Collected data
-=-=-=-=-
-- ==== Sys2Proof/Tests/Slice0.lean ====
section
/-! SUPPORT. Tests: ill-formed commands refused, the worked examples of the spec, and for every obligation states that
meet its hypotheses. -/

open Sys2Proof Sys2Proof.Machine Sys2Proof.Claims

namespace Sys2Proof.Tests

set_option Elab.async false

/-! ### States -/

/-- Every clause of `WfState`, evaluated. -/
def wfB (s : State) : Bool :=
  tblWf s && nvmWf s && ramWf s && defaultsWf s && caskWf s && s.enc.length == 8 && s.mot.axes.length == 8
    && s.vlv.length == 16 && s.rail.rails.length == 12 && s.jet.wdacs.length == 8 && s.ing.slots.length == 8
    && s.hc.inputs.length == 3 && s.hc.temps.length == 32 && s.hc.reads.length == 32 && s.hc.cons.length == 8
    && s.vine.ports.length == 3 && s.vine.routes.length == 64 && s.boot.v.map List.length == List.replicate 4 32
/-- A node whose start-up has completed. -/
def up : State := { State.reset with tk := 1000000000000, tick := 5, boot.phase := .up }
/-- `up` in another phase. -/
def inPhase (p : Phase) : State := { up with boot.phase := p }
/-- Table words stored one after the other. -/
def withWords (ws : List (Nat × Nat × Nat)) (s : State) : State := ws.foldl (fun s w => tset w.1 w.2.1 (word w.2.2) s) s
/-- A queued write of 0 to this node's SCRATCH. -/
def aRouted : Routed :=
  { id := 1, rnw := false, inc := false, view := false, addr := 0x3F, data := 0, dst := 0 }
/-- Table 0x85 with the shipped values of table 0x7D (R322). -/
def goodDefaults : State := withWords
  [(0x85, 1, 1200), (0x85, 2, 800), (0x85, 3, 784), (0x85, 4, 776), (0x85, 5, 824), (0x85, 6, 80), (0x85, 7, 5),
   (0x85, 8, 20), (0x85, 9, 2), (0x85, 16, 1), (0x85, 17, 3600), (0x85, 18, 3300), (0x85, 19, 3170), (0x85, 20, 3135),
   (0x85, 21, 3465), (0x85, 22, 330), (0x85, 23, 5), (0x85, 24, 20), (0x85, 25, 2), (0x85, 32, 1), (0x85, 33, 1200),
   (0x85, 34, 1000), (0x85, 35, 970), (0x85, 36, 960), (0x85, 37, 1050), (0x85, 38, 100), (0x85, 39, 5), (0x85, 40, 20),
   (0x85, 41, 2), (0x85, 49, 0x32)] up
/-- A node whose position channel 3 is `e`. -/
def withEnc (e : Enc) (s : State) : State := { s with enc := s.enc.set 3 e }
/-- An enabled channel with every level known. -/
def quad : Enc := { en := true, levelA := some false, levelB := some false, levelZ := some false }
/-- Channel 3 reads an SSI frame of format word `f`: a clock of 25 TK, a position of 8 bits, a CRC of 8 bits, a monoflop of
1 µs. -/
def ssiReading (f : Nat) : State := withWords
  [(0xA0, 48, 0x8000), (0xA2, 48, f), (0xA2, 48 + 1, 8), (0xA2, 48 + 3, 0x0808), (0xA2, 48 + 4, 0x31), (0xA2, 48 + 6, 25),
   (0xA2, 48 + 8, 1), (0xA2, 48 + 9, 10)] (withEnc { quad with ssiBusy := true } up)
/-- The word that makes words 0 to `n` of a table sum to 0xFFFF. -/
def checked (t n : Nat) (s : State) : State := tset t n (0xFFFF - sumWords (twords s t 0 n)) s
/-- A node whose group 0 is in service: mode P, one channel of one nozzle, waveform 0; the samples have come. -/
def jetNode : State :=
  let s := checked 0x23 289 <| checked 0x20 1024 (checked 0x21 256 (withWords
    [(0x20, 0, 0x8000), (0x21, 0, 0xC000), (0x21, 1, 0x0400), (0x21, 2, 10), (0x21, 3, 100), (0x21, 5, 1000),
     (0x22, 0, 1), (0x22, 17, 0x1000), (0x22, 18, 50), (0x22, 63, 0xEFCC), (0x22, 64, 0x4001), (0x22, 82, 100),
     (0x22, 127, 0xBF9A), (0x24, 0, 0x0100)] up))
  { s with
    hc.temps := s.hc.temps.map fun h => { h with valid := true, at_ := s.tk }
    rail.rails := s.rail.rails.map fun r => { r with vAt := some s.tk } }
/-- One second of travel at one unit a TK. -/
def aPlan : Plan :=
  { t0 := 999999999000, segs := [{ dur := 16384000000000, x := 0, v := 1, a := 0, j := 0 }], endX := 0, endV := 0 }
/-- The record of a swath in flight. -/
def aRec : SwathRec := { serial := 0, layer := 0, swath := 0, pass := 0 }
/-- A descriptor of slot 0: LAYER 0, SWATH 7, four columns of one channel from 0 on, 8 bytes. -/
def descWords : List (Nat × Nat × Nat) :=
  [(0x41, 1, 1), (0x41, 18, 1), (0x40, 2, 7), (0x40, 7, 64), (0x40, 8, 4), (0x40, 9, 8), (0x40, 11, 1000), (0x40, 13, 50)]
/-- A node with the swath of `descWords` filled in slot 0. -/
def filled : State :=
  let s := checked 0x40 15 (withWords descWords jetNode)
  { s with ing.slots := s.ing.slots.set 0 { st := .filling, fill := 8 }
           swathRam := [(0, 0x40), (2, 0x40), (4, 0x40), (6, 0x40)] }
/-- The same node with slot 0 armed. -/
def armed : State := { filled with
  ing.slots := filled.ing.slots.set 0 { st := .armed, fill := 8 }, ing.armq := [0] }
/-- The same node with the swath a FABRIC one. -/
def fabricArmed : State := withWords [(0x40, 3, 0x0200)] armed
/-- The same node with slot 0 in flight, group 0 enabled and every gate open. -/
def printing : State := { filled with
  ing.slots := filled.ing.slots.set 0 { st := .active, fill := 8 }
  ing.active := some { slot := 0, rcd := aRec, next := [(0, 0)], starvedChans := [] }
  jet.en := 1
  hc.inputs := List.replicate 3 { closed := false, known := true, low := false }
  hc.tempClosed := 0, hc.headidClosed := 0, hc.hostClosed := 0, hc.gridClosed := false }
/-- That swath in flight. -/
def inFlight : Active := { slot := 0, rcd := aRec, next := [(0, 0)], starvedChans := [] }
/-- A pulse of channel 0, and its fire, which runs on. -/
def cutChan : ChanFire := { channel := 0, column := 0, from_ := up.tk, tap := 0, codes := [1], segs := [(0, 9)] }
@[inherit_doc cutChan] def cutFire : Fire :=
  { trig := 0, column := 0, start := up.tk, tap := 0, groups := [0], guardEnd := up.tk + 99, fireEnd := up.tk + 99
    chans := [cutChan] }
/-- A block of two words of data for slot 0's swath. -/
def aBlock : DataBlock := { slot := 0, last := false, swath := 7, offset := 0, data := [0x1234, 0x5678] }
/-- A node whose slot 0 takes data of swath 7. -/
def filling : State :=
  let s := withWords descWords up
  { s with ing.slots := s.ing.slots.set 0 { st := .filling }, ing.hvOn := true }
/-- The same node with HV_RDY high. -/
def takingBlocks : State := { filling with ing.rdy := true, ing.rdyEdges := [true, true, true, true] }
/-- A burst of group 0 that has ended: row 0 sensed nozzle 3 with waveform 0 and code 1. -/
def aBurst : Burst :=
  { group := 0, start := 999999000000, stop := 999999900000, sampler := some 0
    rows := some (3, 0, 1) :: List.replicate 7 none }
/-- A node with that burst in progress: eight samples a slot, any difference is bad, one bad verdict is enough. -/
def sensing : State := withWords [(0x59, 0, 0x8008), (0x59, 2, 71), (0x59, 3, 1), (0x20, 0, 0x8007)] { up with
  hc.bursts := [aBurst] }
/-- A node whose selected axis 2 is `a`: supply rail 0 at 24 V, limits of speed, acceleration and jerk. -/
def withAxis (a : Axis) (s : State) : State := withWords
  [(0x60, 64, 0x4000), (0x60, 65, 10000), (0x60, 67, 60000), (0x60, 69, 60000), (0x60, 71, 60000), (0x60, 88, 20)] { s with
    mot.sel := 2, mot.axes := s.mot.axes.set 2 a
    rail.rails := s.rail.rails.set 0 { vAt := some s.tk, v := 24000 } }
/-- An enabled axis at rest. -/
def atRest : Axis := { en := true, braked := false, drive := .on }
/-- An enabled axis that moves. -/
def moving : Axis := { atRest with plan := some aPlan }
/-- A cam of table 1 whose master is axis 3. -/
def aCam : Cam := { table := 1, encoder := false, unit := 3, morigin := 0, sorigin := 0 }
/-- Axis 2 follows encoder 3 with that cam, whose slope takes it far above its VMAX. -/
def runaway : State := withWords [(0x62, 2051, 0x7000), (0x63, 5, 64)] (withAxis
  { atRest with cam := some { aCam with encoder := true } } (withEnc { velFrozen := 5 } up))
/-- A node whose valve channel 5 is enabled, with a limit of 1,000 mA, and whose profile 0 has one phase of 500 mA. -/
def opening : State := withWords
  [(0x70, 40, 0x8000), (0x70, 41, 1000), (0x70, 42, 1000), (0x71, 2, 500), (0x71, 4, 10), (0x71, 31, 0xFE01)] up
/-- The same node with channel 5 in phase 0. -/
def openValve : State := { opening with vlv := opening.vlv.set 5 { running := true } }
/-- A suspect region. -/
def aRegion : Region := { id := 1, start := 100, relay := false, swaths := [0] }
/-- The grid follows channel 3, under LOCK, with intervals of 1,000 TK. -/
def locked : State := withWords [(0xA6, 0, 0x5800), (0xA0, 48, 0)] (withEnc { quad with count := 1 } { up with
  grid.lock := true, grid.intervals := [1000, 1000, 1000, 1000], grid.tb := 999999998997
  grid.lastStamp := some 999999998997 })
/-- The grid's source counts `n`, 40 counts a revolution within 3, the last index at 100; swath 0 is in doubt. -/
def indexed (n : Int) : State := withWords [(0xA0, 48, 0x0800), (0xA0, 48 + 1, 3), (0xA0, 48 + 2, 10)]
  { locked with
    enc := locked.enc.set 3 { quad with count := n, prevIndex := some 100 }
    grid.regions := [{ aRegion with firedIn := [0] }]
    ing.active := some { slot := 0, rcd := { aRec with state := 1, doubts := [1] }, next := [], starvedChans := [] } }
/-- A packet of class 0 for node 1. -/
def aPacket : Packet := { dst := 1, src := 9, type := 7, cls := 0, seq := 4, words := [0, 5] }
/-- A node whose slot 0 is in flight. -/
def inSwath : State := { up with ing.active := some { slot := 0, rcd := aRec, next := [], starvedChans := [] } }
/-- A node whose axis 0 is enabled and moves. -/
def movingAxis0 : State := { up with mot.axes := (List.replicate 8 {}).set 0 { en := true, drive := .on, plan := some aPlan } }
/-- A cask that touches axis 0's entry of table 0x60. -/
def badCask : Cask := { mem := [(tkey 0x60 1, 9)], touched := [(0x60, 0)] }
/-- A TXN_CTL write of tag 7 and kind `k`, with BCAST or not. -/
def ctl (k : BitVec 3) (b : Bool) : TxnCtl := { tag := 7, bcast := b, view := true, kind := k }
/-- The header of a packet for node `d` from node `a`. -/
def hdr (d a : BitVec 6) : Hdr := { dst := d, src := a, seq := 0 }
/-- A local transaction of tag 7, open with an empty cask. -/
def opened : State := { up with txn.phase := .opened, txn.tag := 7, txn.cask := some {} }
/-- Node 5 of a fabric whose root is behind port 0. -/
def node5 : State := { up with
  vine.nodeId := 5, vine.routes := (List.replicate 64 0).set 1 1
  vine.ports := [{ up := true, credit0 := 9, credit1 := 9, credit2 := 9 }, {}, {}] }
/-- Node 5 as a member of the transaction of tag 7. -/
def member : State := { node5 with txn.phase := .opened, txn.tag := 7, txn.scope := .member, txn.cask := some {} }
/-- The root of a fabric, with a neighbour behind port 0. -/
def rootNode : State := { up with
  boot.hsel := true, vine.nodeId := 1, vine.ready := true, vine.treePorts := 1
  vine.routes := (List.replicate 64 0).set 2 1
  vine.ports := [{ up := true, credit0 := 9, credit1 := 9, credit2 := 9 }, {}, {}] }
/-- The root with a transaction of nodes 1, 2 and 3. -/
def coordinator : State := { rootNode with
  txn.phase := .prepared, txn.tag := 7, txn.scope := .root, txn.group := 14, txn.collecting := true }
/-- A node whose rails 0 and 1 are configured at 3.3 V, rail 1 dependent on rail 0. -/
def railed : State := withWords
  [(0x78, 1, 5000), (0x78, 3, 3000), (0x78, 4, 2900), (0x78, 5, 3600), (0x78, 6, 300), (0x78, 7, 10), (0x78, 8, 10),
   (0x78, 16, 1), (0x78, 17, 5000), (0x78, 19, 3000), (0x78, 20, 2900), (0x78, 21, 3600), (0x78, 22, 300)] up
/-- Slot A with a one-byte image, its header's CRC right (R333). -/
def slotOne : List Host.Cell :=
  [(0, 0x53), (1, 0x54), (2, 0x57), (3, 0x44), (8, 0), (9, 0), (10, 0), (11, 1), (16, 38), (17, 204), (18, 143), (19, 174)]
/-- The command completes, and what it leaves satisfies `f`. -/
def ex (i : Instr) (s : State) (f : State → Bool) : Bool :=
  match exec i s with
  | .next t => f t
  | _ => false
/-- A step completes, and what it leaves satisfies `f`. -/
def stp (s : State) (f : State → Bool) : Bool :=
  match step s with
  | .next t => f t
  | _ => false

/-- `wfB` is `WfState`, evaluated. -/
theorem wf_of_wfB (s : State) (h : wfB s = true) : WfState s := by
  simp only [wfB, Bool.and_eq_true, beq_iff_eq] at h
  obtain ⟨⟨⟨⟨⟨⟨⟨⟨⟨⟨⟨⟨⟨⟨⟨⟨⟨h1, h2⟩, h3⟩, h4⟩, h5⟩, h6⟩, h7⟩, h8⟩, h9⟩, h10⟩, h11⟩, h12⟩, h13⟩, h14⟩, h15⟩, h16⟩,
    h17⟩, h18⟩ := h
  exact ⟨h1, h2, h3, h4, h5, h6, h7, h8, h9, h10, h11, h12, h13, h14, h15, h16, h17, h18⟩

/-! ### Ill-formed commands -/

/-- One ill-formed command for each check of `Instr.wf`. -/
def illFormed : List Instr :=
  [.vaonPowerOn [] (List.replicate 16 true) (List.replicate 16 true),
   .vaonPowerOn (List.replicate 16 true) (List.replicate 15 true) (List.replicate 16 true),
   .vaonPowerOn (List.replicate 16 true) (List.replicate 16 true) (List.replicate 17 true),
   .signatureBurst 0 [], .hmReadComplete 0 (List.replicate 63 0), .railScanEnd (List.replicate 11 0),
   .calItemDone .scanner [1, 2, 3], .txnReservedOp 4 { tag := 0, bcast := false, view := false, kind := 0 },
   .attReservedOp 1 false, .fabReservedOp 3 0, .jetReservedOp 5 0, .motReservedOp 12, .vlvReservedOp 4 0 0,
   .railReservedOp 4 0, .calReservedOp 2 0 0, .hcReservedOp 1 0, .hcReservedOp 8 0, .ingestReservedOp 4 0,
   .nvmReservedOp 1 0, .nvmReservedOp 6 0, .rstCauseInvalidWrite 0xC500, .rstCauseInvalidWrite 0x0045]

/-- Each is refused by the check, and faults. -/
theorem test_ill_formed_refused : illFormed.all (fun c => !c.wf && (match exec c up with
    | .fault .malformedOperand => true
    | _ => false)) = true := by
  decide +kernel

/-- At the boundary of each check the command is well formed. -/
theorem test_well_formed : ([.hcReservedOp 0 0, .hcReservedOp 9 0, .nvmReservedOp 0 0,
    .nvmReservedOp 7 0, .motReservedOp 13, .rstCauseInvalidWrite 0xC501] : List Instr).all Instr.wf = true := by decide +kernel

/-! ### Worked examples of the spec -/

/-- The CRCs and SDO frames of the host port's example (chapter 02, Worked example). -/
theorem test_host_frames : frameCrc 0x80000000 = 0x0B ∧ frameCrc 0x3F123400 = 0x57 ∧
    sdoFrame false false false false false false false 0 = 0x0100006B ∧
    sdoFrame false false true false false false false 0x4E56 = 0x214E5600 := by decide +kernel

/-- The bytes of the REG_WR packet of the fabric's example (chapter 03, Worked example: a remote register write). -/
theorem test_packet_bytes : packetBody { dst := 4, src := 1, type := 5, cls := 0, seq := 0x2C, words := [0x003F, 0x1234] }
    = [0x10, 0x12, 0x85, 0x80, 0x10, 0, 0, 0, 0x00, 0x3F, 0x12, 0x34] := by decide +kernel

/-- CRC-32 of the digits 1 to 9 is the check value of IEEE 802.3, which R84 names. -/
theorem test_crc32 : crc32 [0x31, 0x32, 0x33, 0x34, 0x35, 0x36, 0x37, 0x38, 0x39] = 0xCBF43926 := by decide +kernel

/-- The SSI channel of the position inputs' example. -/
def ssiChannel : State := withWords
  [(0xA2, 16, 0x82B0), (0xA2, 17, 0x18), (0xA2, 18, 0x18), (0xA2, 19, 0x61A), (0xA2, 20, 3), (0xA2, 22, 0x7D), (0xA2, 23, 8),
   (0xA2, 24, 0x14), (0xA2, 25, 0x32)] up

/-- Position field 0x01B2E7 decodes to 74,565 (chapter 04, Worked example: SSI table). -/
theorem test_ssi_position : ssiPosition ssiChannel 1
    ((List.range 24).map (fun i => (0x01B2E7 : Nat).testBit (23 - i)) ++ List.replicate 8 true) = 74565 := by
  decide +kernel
-=-=-=-=-
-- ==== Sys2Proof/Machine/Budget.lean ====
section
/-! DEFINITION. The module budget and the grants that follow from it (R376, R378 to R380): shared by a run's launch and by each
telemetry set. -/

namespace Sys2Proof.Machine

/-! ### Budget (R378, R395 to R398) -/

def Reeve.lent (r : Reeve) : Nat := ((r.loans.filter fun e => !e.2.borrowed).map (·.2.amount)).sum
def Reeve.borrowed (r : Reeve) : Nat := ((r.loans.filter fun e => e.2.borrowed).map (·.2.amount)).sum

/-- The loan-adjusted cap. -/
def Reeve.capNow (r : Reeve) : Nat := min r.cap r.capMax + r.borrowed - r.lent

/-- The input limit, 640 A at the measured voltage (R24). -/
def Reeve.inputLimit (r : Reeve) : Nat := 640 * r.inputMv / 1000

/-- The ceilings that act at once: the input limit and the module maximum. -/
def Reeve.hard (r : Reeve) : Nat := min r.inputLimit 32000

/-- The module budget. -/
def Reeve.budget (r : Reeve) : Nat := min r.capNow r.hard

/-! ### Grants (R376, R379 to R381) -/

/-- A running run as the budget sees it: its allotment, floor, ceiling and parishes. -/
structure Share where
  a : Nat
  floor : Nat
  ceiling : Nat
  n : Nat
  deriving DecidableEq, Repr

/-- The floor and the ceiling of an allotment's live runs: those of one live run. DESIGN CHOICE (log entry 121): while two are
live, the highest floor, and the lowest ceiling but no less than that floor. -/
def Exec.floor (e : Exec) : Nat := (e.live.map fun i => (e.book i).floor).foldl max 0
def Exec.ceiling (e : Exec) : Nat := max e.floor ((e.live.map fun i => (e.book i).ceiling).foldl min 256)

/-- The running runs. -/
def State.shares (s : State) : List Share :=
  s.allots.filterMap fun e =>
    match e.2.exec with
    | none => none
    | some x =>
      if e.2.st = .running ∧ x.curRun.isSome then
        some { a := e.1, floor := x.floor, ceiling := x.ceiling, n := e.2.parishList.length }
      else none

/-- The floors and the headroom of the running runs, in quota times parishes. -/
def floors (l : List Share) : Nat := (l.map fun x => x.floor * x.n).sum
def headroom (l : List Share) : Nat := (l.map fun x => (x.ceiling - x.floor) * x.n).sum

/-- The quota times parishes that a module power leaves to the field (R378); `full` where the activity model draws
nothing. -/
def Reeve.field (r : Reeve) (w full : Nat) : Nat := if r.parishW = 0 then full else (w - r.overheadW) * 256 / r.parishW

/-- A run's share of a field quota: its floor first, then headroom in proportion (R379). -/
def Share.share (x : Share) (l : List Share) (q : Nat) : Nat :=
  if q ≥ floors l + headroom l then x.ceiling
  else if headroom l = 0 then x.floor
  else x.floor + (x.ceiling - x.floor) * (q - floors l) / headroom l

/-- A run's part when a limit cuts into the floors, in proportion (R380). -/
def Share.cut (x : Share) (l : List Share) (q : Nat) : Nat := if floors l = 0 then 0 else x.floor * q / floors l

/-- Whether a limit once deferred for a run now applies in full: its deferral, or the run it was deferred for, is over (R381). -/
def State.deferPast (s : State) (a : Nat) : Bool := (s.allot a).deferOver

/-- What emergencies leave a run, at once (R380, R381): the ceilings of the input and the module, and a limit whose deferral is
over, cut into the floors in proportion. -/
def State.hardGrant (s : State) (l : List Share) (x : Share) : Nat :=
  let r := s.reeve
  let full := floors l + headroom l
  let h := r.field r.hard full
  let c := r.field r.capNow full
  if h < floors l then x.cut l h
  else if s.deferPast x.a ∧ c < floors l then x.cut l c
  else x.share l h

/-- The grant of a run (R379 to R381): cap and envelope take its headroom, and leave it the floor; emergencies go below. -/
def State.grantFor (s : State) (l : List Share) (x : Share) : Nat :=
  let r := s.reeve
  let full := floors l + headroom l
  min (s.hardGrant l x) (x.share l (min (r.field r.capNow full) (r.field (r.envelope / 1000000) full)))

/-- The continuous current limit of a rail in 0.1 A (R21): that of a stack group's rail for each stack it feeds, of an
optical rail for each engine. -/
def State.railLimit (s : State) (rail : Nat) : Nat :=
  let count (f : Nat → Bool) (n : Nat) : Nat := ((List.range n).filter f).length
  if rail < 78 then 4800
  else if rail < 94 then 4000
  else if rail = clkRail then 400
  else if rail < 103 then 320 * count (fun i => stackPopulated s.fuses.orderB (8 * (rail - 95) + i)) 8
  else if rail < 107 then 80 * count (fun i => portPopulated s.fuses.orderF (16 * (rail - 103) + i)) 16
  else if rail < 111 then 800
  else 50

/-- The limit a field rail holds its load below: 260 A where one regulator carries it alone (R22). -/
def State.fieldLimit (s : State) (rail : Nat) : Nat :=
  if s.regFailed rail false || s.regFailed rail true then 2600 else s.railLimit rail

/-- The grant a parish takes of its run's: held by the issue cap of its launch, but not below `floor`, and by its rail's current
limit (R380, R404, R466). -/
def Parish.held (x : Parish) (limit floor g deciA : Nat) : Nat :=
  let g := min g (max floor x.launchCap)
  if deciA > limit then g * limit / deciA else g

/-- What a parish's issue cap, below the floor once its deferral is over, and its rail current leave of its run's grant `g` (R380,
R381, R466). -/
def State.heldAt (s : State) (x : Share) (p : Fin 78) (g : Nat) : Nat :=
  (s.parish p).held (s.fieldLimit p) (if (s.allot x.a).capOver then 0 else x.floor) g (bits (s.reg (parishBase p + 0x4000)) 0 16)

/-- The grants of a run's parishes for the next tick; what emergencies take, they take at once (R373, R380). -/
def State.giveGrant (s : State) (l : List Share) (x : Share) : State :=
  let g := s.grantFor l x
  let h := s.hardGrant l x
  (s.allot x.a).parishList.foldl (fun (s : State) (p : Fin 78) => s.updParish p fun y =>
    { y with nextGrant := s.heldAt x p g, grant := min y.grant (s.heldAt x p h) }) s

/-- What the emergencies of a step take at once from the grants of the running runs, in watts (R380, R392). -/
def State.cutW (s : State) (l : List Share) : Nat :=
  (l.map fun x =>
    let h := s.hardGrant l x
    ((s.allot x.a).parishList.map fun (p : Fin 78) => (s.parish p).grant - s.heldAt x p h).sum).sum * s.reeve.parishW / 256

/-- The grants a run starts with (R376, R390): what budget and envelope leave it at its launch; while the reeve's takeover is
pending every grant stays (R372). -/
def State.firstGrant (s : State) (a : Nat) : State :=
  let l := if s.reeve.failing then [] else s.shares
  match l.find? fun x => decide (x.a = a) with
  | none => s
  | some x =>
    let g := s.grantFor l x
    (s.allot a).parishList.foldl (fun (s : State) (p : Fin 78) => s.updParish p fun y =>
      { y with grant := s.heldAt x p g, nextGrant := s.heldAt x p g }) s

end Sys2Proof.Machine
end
-=-=-=-=-
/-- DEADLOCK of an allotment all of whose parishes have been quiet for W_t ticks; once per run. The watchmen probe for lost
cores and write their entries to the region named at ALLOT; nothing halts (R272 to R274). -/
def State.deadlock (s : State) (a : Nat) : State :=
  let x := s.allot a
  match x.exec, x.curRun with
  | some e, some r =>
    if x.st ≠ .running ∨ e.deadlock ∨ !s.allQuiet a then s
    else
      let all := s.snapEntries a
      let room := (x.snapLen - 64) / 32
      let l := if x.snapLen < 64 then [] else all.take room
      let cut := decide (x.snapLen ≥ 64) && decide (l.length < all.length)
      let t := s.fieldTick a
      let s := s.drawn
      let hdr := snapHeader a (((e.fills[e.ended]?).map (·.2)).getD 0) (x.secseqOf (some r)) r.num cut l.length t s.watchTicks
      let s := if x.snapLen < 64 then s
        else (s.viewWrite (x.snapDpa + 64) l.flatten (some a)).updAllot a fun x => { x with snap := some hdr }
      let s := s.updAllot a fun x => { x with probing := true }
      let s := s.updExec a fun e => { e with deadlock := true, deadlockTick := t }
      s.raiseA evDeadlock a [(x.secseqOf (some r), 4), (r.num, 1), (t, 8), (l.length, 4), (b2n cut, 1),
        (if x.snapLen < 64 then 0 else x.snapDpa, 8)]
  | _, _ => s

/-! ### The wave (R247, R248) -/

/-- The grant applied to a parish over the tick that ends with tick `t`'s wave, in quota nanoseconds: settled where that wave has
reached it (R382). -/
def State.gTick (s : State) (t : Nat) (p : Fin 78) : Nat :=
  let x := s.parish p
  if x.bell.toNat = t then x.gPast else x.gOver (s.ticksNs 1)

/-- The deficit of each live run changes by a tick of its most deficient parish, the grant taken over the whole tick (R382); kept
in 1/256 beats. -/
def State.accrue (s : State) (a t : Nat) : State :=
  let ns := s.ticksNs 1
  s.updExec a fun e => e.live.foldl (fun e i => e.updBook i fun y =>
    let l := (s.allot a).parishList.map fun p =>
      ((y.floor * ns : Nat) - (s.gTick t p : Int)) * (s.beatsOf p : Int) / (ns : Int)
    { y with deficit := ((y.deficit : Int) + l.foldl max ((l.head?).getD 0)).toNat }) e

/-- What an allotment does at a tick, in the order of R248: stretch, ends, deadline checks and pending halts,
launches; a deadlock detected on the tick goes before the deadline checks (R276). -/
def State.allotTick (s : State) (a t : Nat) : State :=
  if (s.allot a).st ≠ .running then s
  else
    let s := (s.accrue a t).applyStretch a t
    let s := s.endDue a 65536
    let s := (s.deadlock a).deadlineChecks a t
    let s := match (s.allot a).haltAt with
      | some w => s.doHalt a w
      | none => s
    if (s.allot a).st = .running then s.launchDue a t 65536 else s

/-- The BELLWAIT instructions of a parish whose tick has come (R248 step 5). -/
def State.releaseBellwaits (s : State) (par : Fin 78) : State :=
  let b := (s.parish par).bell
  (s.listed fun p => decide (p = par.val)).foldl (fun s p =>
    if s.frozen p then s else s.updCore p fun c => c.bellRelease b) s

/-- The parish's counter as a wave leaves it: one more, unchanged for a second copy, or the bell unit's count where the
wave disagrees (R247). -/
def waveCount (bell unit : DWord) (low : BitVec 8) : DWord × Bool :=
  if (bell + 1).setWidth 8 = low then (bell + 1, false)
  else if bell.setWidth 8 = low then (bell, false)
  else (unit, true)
-=-=-=-=-
#### What to produce
Output the lines above between the one holding "-- ==== Sys2Proof/Tests/Slice0.lean" and the one holding "def quad : Enc", inclusive, with nothing before or after them.

#### Answer space
-- ==== Sys2Proof/Tests/Slice0.lean ====
section
/-! SUPPORT. Tests: ill-formed commands refused, the worked examples of the spec, and for every obligation states that
meet its hypotheses. -/

open Sys2Proof Sys2Proof.Machine Sys2Proof.Claims

namespace Sys2Proof.Tests

set_option Elab.async false

/-! ### States -/

/-- Every clause of `WfState`, evaluated. -/
def wfB (s : State) : Bool :=
  tblWf s && nvmWf s && ramWf s && defaultsWf s && caskWf s && s.enc.length == 8 && s.mot.axes.length == 8
    && s.vlv.length == 16 && s.rail.rails.length == 12 && s.jet.wdacs.length == 8 && s.ing.slots.length == 8
    && s.hc.inputs.length == 3 && s.hc.temps.length == 32 && s.hc.reads.length == 32 && s.hc.cons.length == 8
    && s.vine.ports.length == 3 && s.vine.routes.length == 64 && s.boot.v.map List.length == List.replicate 4 32
/-- A node whose start-up has completed. -/
def up : State := { State.reset with tk := 1000000000000, tick := 5, boot.phase := .up }
/-- `up` in another phase. -/
def inPhase (p : Phase) : State := { up with boot.phase := p }
/-- Table words stored one after the other. -/
def withWords (ws : List (Nat × Nat × Nat)) (s : State) : State := ws.foldl (fun s w => tset w.1 w.2.1 (word w.2.2) s) s
/-- A queued write of 0 to this node's SCRATCH. -/
def aRouted : Routed :=
  { id := 1, rnw := false, inc := false, view := false, addr := 0x3F, data := 0, dst := 0 }
/-- Table 0x85 with the shipped values of table 0x7D (R322). -/
def goodDefaults : State := withWords
  [(0x85, 1, 1200), (0x85, 2, 800), (0x85, 3, 784), (0x85, 4, 776), (0x85, 5, 824), (0x85, 6, 80), (0x85, 7, 5),
   (0x85, 8, 20), (0x85, 9, 2), (0x85, 16, 1), (0x85, 17, 3600), (0x85, 18, 3300), (0x85, 19, 3170), (0x85, 20, 3135),
   (0x85, 21, 3465), (0x85, 22, 330), (0x85, 23, 5), (0x85, 24, 20), (0x85, 25, 2), (0x85, 32, 1), (0x85, 33, 1200),
   (0x85, 34, 1000), (0x85, 35, 970), (0x85, 36, 960), (0x85, 37, 1050), (0x85, 38, 100), (0x85, 39, 5), (0x85, 40, 20),
   (0x85, 41, 2), (0x85, 49, 0x32)] up
/-- A node whose position channel 3 is `e`. -/
def withEnc (e : Enc) (s : State) : State := { s with enc := s.enc.set 3 e }
/-- An enabled channel with every level known. -/
def quad : Enc := { en := true, levelA := some false, levelB := some false, levelZ := some false }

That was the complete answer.